From “Rust Belt Gothic Vol 1”
Youngstown remembers the taste of the air during the reign of steel. It wasn’t just smoke; it was a chemical cocktail that painted the skies grey and orange, and when it rained, it wasn’t just water that fell. They called it “burning rain,” “acid dew.” Old-timers in neighborhoods huddled close to the mills – Campbell, Struthers, the lower South Side – recalled laundry disintegrating on the line, car paint blistering overnight, and a sharp, metallic sting on exposed skin during downpours. The stone facades of downtown buildings, the bronze statues in Wick Park, the very bricks of the houses bear the scars – pitted, eroded, softened, like features blurred by a corrosive memory. The mills are mostly gone now, the air is clearer, but the legacy lingers, soaked deep into the soil, settled in the river sediment, and perhaps, etched into the very biology of the place.
Dr.

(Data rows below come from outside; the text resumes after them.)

/-! ### `loadBuiltin` -/

@[simp] theorem loadBuiltin_cfg (d : Depth) : (loadBuiltin d s).cfg = s.cfg := rfl
@[simp] theorem loadBuiltin_cmd (d : Depth) : (loadBuiltin d s).cmd = s.cmd := rfl
@[simp] theorem loadBuiltin_busy (d : Depth) : (loadBuiltin d s).busy = s.busy := rfl
@[simp] theorem loadBuiltin_err (d : Depth) : (loadBuiltin d s).err = s.err := rfl
@[simp] theorem loadBuiltin_cfgValid (d : Depth) : (loadBuiltin d s).cfgValid = s.cfgValid := rfl
@[simp] theorem loadBuiltin_planeValid (d : Depth) : (loadBuiltin d s).planeValid = s.planeValid := rfl
@[simp] theorem loadBuiltin_idxValid (d : Depth) : (loadBuiltin d s).idxValid = s.idxValid := rfl
@[simp] theorem loadBuiltin_oob (d : Depth) : (loadBuiltin d s).oob = s.oob := rfl
@[simp] theorem loadBuiltin_palMiss (d : Depth) : (loadBuiltin d s).palMiss = s.palMiss := rfl
@[simp] theorem loadBuiltin_phase (d : Depth) : (loadBuiltin d s).phase = s.phase := rfl
@[simp] theorem loadBuiltin_errKind (d : Depth) : (loadBuiltin d s).errKind = s.errKind := rfl
@[simp] theorem loadBuiltin_errStage (d : Depth) : (loadBuiltin d s).errStage = s.errStage := rfl
@[simp] theorem loadBuiltin_errInfo (d : Depth) : (loadBuiltin d s).errInfo = s.errInfo := rfl
@[simp] theorem loadBuiltin_mode (d : Depth) : (loadBuiltin d s).mode = s.mode := rfl
@[simp] theorem loadBuiltin_width (d : Depth) : (loadBuiltin d s).width = s.width := rfl
@[simp] theorem loadBuiltin_height (d : Depth) : (loadBuiltin d s).height = s.height := rfl
@[simp] theorem loadBuiltin_palLen (d : Depth) : (loadBuiltin d s).palLen = BitVec.ofNat 9 d.palSize := rfl
@[simp] theorem loadBuiltin_planeLen (d : Depth) : (loadBuiltin d s).planeLen = s.planeLen := rfl
@[simp] theorem loadBuiltin_argX (d : Depth) : (loadBuiltin d s).argX = s.argX := rfl
@[simp] theorem loadBuiltin_argY (d : Depth) : (loadBuiltin d s).argY = s.argY := rfl
@[simp] theorem loadBuiltin_argW (d : Depth) : (loadBuiltin d s).argW = s.argW := rfl
@[simp] theorem loadBuiltin_argH (d : Depth) : (loadBuiltin d s).argH = s.argH := rfl
@[simp] theorem loadBuiltin_argRG (d : Depth) : (loadBuiltin d s).argRG = s.argRG := rfl
@[simp] theorem loadBuiltin_argBA (d : Depth) : (loadBuiltin d s).argBA = s.argBA := rfl
@[simp] theorem loadBuiltin_resIdx (d : Depth) : (loadBuiltin d s).resIdx = s.resIdx := rfl
@[simp] theorem loadBuiltin_resColor (d : Depth) : (loadBuiltin d s).resColor = s.resColor := rfl
@[simp] theorem loadBuiltin_inPos (d : Depth) : (loadBuiltin d s).inPos = s.inPos := rfl
@[simp] theorem loadBuiltin_outPos (d : Depth) : (loadBuiltin d s).outPos = s.outPos := rfl
@[simp] theorem loadBuiltin_pixCnt (d : Depth) : (loadBuiltin d s).pixCnt = s.pixCnt := rfl
@[simp] theorem loadBuiltin_curOp (d : Depth) : (loadBuiltin d s).curOp = s.curOp := rfl
@[simp] theorem loadBuiltin_sigMiss (d : Depth) : (loadBuiltin d s).sigMiss = s.sigMiss := rfl
@[simp] theorem loadBuiltin_dimBuf (d : Depth) : (loadBuiltin d s).dimBuf = s.dimBuf := rfl
@[simp] theorem loadBuiltin_eb (d : Depth) : (loadBuiltin d s).eb = s.eb := rfl
@[simp] theorem loadBuiltin_eDC (d : Depth) : (loadBuiltin d s).eDC = s.eDC := rfl
@[simp] theorem loadBuiltin_eEP (d : Depth) : (loadBuiltin d s).eEP = s.eEP := rfl
@[simp] theorem loadBuiltin_ePS (d : Depth) : (loadBuiltin d s).ePS = s.ePS := rfl
@[simp] theorem loadBuiltin_eW (d : Depth) : (loadBuiltin d s).eW = s.eW := rfl
@[simp] theorem loadBuiltin_eH (d : Depth) : (loadBuiltin d s).eH = s.eH := rfl
@[simp] theorem loadBuiltin_acc (d : Depth) : (loadBuiltin d s).acc = s.acc := rfl
@[simp] theorem loadBuiltin_nfill (d : Depth) : (loadBuiltin d s).nfill = s.nfill := rfl
@[simp] theorem loadBuiltin_palette (d : Depth) : (loadBuiltin d s).palette = builtinInto d s.palette := rfl
@[simp] theorem loadBuiltin_plane (d : Depth) : (loadBuiltin d s).plane = s.plane := rfl
@[simp] theorem loadBuiltin_inFifo (d : Depth) : (loadBuiltin d s).inFifo = s.inFifo := rfl
@[simp] theorem loadBuiltin_pixFifo (d : Depth) : (loadBuiltin d s).pixFifo = s.pixFifo := rfl
@[simp] theorem loadBuiltin_outFifo (d : Depth) : (loadBuiltin d s).outFifo = s.outFifo := rfl
@[simp] theorem loadBuiltin_agenda (d : Depth) : (loadBuiltin d s).agenda = s.agenda := rfl
@[simp] theorem loadBuiltin_hostLog (d : Depth) : (loadBuiltin d s).hostLog = s.hostLog := rfl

Aris Thorne, a recently retired botanist who had returned to his childhood home in a quiet, older section of Struthers, began to notice anomalies. His trained eye, accustomed to the precise symmetry and predictable patterns of plant life, found subtle deviations in his own backyard and the surrounding neighborhood. An ancient oak tree near the fence line showed bark with a strange, almost crystalline lesion pattern, unlike any blight he knew. Maple saplings grew with twisted, asymmetrical branches. The leaves on his rose bushes were often misshapen, curled inward, their veins unusually prominent and dark. Fungi sprouting after rain displayed unnervingly vibrant, unnatural colors – electric blues, sickly yellows – and sometimes grew in oddly geometric clusters. He observed insects, too: spiders with mismatched leg lengths, beetles with fused wing casings, moths with blurred, asymmetrical patterns. Individually, each anomaly could be dismissed. Collectively, they painted a picture of an environment subtly, persistently rewriting the rules of biology.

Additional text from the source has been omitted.